Likely makes no difference. If the called function is inline, lots
of things can be done "as if" following the rules. Nothing that you
can do to help that.

: As a whole, I'm curious about this return value optimization thing.


: I've found few references on it. The Meyer's and Lippman&Lajoie ones
: are gems. I could not locate any mention of it in the Standard (text
: searches for "optimization") or in "C++PL3" (Eyeball Mk1 searches). So,
: any thoughts would be welcome.

12.8/15 is the paragraph which covers this.

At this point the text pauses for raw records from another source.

/-- A renewal of die d's guest copy (R302): answers the copy and the new pts. -/
def State.renew (s : State) (d l p : Nat) : State × Nat :=
  let (w, r) := s.lineStamps l
  let len := (s.die d).lease
  let r' := serialMax 24 r (serialMax 24 ((w + len) % 2 ^ 24) ((p + len) % 2 ^ 24))
  let g : Guest := { data := s.homeLine l, wts := w, rts := r' }
  let s := { s with stamps := s.stamps.put l (w, r') }.raiseHome (homeDie (l * 64)) r'
  (s.modDie d fun x => { x with guest := x.guest.put l g }, serialMax 24 p w)

/-- Drops the L1 copies of a line that a test does not keep. -/
def State.dropL1 (s : State) (l : Nat) (keep : Nat → L1Line → Bool) : State :=
  { s with cores := s.cores.map fun (e : Nat × Core) =>
      (e.1, { e.2 with l1 := e.2.l1.filter fun (x : Nat × L1Line) => x.1 != l || keep e.1 x.2 }) }

/-- What a write by core c to the bytes m of line l, performed on its own die, does to the L1 of core e (R298): a copy of the same cluster
takes the bytes, a near copy of another cluster of the die goes, and an outside copy stays as it is. -/
def l1Stored (c l m x e : Nat) (t : Tab L1Line) : Tab L1Line :=
  if clusterOf e = clusterOf c then
    t.map fun y => if y.1 = l then (y.1, { y.2 with data := mergeBytes m x y.2.data, dirty := y.2.dirty - (y.2.dirty &&& m) }) else y
  else if dieOf e = dieOf c then t.filter fun y => y.1 != l || y.2.outside
  else t

/-- What such a write does where it is performed on another die, the home (R194, R298, R299): the copies of the cluster go, and the near copies of
both dies. -/
def l1Passed (c l e : Nat) (t : Tab L1Line) : Tab L1Line :=
  if clusterOf e = clusterOf c then t.filter fun y => y.1 != l
  else if dieOf e = dieOf c || dieOf e = homeDie (l * 64) then t.filter fun y => y.1 != l || y.2.outside
  else t

/-- A write by core c to the bytes m of a line brings the L1 copies up to date (R298, R299); `away` says that it is performed on another die. -/
def State.updateL1 (s : State) (c l m x : Nat) (away : Bool) : State :=
  { s with cores := s.cores.map fun (e : Nat × Core) => (e.1, { e.2 with l1 := if away then l1Passed c l e.1 e.2.l1 else l1Stored c l m x e.1 e.2.l1 }) }

/-- Notes a write packet of contexts ks to the home of pa on a network class (R467): its number among those of its stream, which each context's
write set takes (R281, R282), and the wts that its token will report (R302). The home owes the token from now on. -/
def State.notePacket (s : State) (d pa cls : Nat) (ks : List Nat) (wts : Nat) (reported : Bool) : State :=
  let to_ := if s.local_ pa then homeDie pa else 8 + bits pa 46 39
  let t := to_ * 8 + cls
  let n := (Tab.get 0 (s.die d).sent t + 1) % 2 ^ 32
  let at_ := s.now (if to_ < 8 then to_ else d)
  let s := s.modDie d fun x =>
    { x with sent := x.sent.put t n, owing := if (x.owing.find to_).isSome then x.owing else x.owing.put to_ at_,
             reports := if reported then x.reports ++ ks.map fun k => { dst := t, no := n, ctx := k, wts := wts } else x.reports }
  ks.foldl (fun s k => s.modCtx k fun c => { c with writes := c.writes.put t n }) s

/-- The owning die writes a line back to its home (R300, R302); the near copies of the home die go (R298). -/
def State.writeBack (s : State) (d l : Nat) : State :=
  match (s.die d).owned.find l with
  | none => s
  | some o =>
    if o.dirty then
      let (s, w) := s.stampWrite l o.pts
      let s := { s with mem := s.mem.writeN (l * 64) 64 o.data }
      let s := s.modDie d fun x => { x with owned := x.owned.put l { o with dirty := false, writers := [] } }
      (s.notePacket d (l * 64) 0 o.writers w true).dropL1 l fun c y => dieOf c != homeDie (l * 64) || y.outside
    else s

/-- Die d writes a line under ownership (R300): `f` gives the new bytes from the old, ks are the writers and p the greatest pts among them. -/
def State.own (s : State) (d l : Nat) (f : Nat → Nat) (ks : List Nat) (p : Nat) : State :=
  let old : Owned := ((s.die d).owned.find l).getD { data := s.homeLine l, dirty := false, writers := [], pts := p, since := s.now d }
  let new : Owned := { data := f old.data, dirty := true, writers := ks.foldl (fun w k => if w.contains k then w else k :: w) old.writers,
                       pts := if old.dirty then serialMax 24 old.pts p else p, since := if old.dirty then old.since else s.now d }
  s.modDie d fun y => { y with owned := y.owned.put l new, guest := y.guest.del l }

/-- The cores of die d whose L1 holds dirty bytes of a line. -/
def State.dirtyCores (s : State) (d l : Nat) : List Nat :=
  (s.cores.filter fun (e : Nat × Core) => dieOf e.1 == d && (match e.2.l1.find l with | some x => x.dirty != 0 | none => false)).map (·.1)

/-- The dirty bytes of core c's copy of a line leave its L1 (R298): the copy stays, clean. -/
def State.cleaned (s : State) (c l : Nat) : State :=
  s.modCore c fun y => { y with l1 := y.l1.map fun e => if e.1 = l then (l, { e.2 with dirty := 0, writers := [] }) else e }

/-- Dirty bytes that a range lock holds at their slice (R360). -/
def State.holdBytes (s : State) (b : HeldBytes) : State := s.modDie (dieOf b.core) fun y => { y with held := y.held ++ [b] }

/-- The dirty bytes of a line in the L1s of die d, which owns it, reach their slice (R298, R300). -/
def State.soak (s : State) (d l : Nat) : State :=
  (s.dirtyCores d l).foldl (fun s c => match (s.core c).l1.find l with
    | none => s
    | some x =>
      let s := s.cleaned c l
      if s.linePinned d x.key x.va then s.holdBytes { line := l, core := c, copy := x } else s.own d l (mergeBytes x.dirty x.data) x.writers x.pts) s

/-- The home recalls a line from whatever die owns it (R300), with the dirty bytes that the L1s there hold; its L1 copies there go. -/
def State.recall (s : State) (l : Nat) : State :=
  (List.range 8).foldl (fun s d =>
    if ((s.die d).owned.find l).isSome then
      (((s.soak d l).writeBack d l).modDie d fun x => { x with owned := x.owned.del l }).dropL1 l fun c _ => dieOf c != d
    else s) s

/-- Dirty bytes of an L1 reach their slice (R298): on the home die they are a write there, elsewhere a write under ownership (R300). -/
def State.reach (s : State) (b : HeldBytes) : State :=
  let d := dieOf b.core
  let x := b.copy
  if homeDie (b.line * 64) = d then
    let s := s.recall b.line
    let (s, w) := s.stampWrite b.line x.pts
    let s := { s with mem := s.mem.writeN (b.line * 64) 64 (mergeBytes x.dirty x.data (s.homeLine b.line)) }
    x.writers.foldl (fun s k => s.raisePts k w) (s.updateL1 b.core b.line x.dirty x.data false)
  else
    let s := if ((s.die d).owned.find b.line).isSome then s else s.recall b.line
    (s.own d b.line (mergeBytes x.dirty x.data) x.writers x.pts).updateL1 b.core b.line x.dirty x.data false

/-- Core c writes back the dirty bytes of its copy of a line (R298); a range lock holds them at the slice (R360). -/
def State.spill (s : State) (c l : Nat) : State :=
  match (s.core c).l1.find l with
  | none => s
  | some x =>
    if x.dirty = 0 then s
    else
      let b : HeldBytes := { line := l, core := c, copy := x }
      let s := s.cleaned c l
      if s.linePinned (dieOf c) x.key x.va then s.holdBytes b else s.reach b

/-- Core c writes back the dirty bytes of the copies that a test names. -/
def State.spillIf (s : State) (c : Nat) (p : Nat → L1Line → Bool) : State :=
  (((s.core c).l1.filter fun (e : Nat × L1Line) => e.2.dirty != 0 && p e.1 e.2).map (·.1)).foldl (fun s l => s.spill c l) s

/-- Every core writes back the dirty bytes of the lines that a test names. -/
def State.spillAll (s : State) (p : Nat → Nat → Bool) : State :=
  (s.cores.map (·.1)).foldl (fun s c => s.spillIf c fun l _ => p c l) s

/-- The cluster of core c writes back the dirty bytes of a line, but for those of core `but`. -/
def State.spillCluster (s : State) (c l : Nat) (but : Option Nat) : State :=
  (List.range 16).foldl (fun s i => if but = some (c / 16 * 16 + i) then s else s.spill (c / 16 * 16 + i) l) s

/-- Dirty bytes of die d that no range lock holds any longer are performed (R360). -/
def State.freeHeld (s : State) (d : Nat) : State :=
  let free := (s.die d).held.filter fun b => !s.linePinned d b.copy.key b.copy.va
  let s := s.modDie d fun y => { y with held := y.held.filter fun b => s.linePinned d b.copy.key b.copy.va }
  free.foldl State.reach s

/-- A line as the cluster of core c has it where its slice has it so: the snoop directory adds the dirty bytes of the cluster's L1s, and those that
the slice holds for them (R298, R360). -/
def State.snooped (s : State) (c l line : Nat) : Nat :=
  let line := (s.die (dieOf c)).held.foldl (fun y b => if b.line = l && clusterOf b.core = clusterOf c then mergeBytes b.copy.dirty b.copy.data y else y) line
  (List.range 16).foldl (fun y i => match (s.core (c / 16 * 16 + i)).l1.find l with
    | some x => mergeBytes x.dirty x.data y
    | none => y) line

/-- Die d performs a plain read of a line for a reader at time p (R299 to R302): the line, the new pts, and the stamps under which it was read
where it is a guest line. A reader that a guest copy serves keeps its pts (R303). -/
def State.sliceRead (s : State) (d l p : Nat) (atHome : Bool) : Nat × State × Nat × Option (Nat × Nat) :=
  let pa := l * 64
  if !s.local_ pa then (s.homeLine l, s, p, none)
  else if homeDie pa = d || atHome then
    let (s', p') := s.stampRead l p
    (s.homeLine l, s', p', none)
  else match (s.die d).owned.find l with
    | some o => (o.data, s, p, none)
    | none =>
      let renewed := fun (_ : Unit) =>
        let (s', p') := s.renew d l p
        (s.homeLine l, s', p', ((s'.die d).guest.find l).map fun g => (g.wts, g.rts))
      match (s.die d).guest.find l with
      | some g => if serialGe 24 g.rts p then (g.data, s, p, some (g.wts, g.rts)) else renewed ()
      | none => renewed ()

/-- A write of n bytes performed at the home of a line after its owner is recalled (R300, R302): answers the new wts. -/
def State.homeWrite (s : State) (c l o n x p : Nat) : State × Nat :=
  let pa := l * 64
  if !s.local_ pa then ({ s with mem := s.mem.writeN (pa + o) n x }, p)
  else
    let s := s.recall l
    let (s, w) := s.stampWrite l p
    let s := { s with mem := s.mem.writeN (pa + o) n x }
    (s.updateL1 c l (byteMask o n) (x * 2 ^ (8 * o)) (dieOf c != homeDie pa), w)

/-- A write by context k has been performed at a home with a wts (R302, R281): on its own die its pts rises at once; elsewhere its write set
takes the packet, and the token will report the wts. A write that is answered, with a value or with an acknowledgement as a plain store to
an NC page is (R300), raises the pts with the answer. -/
def State.wrote (s : State) (k pa wts : Nat) (answers : Bool) : State :=
  let d := dieOf (coreOf k)
  if s.local_ pa && homeDie pa == d then s.raisePts k wts
  else
    let s := s.notePacket d pa 1 [k] wts (s.local_ pa && !answers)
    if answers && s.local_ pa then s.raisePts k wts else s

/-- A plain store of n bytes in one line by context k at its slice (R299, R300): at the home for lines of the own die, NC, host-bias and device
pages and memory beyond the package; under ownership otherwise. -/
def State.sliceStore (s : State) (k l o n x : Nat) (atHome : Bool) : State :=
  let pa := l * 64
  let c := coreOf k
  let d := dieOf c
  let p := (s.ctx k).ltime
  if !s.local_ pa || homeDie pa = d || atHome then
    let (s, w) := s.homeWrite c l o n x p
    s.wrote k pa w atHome
  else
    let s := if ((s.die d).owned.find l).isSome then s else s.recall l
    (s.own d l (fun y => patch y o n x) [k] p).updateL1 c l (byteMask o n) (x * 2 ^ (8 * o)) false

/-- A plain store of n bytes in one line that the own L1 holds (R298): the bytes are dirty there, and the cluster's other copies take them. Those of
a near line are performed at the own slice at once (log 4). -/
def State.hitStore (s : State) (k l o n x : Nat) : State :=
  let c := coreOf k
  let s := s.spillCluster c l (some c)
  match (s.core c).l1.find l with
  | none => s
  | some y =>
    let m := byteMask o n
    let p := (s.ctx k).ltime
    let s := s.updateL1 c l m (x * 2 ^ (8 * o)) false
    let y : L1Line := { y with data := patch y.data o n x, dirty := y.dirty ||| m, writers := if y.writers.contains k then y.writers else k :: y.writers,
                               pts := if y.dirty = 0 then p else serialMax 24 y.pts p }
    let s := s.modCore c fun z => { z with l1 := z.l1.map fun e => if e.1 = l then (l, y) else e }
    if y.outside then s else s.spill c l

/-! ### Accesses -/

/-- What an access comes to. -/
inductive MemRes where
  | ok (x : Nat) (s : State)
  | trap (late : Bool) (code val : Nat) (s : State)
  | fault (va cause level pte : Nat)
  | stall
  deriving DecidableEq, Repr

/-- The pieces of n bytes at va, one for each aligned unit of u bytes, in ascending order: address and length. -/
def pieces (u va : Nat) : Nat → Nat → List (Nat × Nat)
  | 0, _ => []
  | fuel + 1, n =>
    if n = 0 then []
    else
      let m := min n (u - va % u)
      (va, m) :: pieces u (va + m) fuel (n - m)

/-- The pieces of a thread's access: a naturally aligned one is whole, a misaligned one has one piece for each aligned 8-byte unit (R145). -/
def piecesOf (va n : Nat) : List (Nat × Nat) :=
  let u := if va % n = 0 then 64 else 8
  pieces u va (n / u + 2) n

/-- The pieces of a unit's access, one a line. -/
def linesOf (va n : Nat) : List (Nat × Nat) := pieces 64 va (n / 64 + 2) n

/-- A page whose lines no L1 holds: NC, host-bias and device pages (R288, R289, R318). -/
def uncached (pte : Nat) : Bool := pteNC pte || pteBias pte || pteKind pte == 3

/-- A page whose lines no slice but the home's serves: host-bias and device pages (R289, R318). -/
def unleased (pte : Nat) : Bool := pteBias pte || pteKind pte == 3

/-- A plain read by die d of a line homed elsewhere goes to its home: no copy on the die serves it (R300 to R302). -/
def State.readsHome (s : State) (d l p : Nat) : Bool :=
  ((s.die d).owned.find l).isNone && match (s.die d).guest.find l with
    | some g => !serialGe 24 g.rts p
    | none => true

/-- The own L1 holds the line of a plain access (R146, R298). -/
def State.inL1 (s : State) (w : Who) (a : Acc) (pa pte : Nat) : Bool :=
  (a == .load || a == .fetch || a == .store) && !uncached pte && ((s.core w.core).l1.find (pa / 64)).isSome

The use of a local variable which is constructed at the beginning
of the function in the return value area and then manipulated in
the function is what most want. It saves a copy at the return.
Cfront implemented this. I have heard that the HP compiler
has it available as an option which is normally disabled. I know
of no other compiler that supports it.

Many hope that will change. The HP view shows that there are also
many who do not want it messing up their intentions. Time will
tell.

You can easily test your compiler by writing a simple class with
a copy ctor which produces output. This optimization is an issue
with many because it can be detected. That violates the "as if"
rule, but it is an exemption.

John

J.Barfurth

unread,
Nov 5, 1999, 3:00:00 AM11/5/99
to

Jeet Sukumaran <jeet_su...@my-deja.com> schrieb in im Newsbeitrag:
7vrrp6$ihm$1...@nnrp1.deja.com...

> >From Meyer's "More Effective C++," return value optimization
> is said to likely to take place when a temporary object is returned:
>
> Example #1:
> SomeType foo(void) {
> // stuff ...
> return SomeType(/* stuff */);
> }
>
> Lippman & Lajoie's "C++ Primer" indicate another possible RVO scenario:
>
> Example #2:
> SomeType foo(void) {
> SomeType a;
> // stuff ..
> return a;
> }
>
> Given a statement like:
>
> s = foo();
This too creates a temporary: The return value optimisation can elide copy
construction but not copy assignment. See below.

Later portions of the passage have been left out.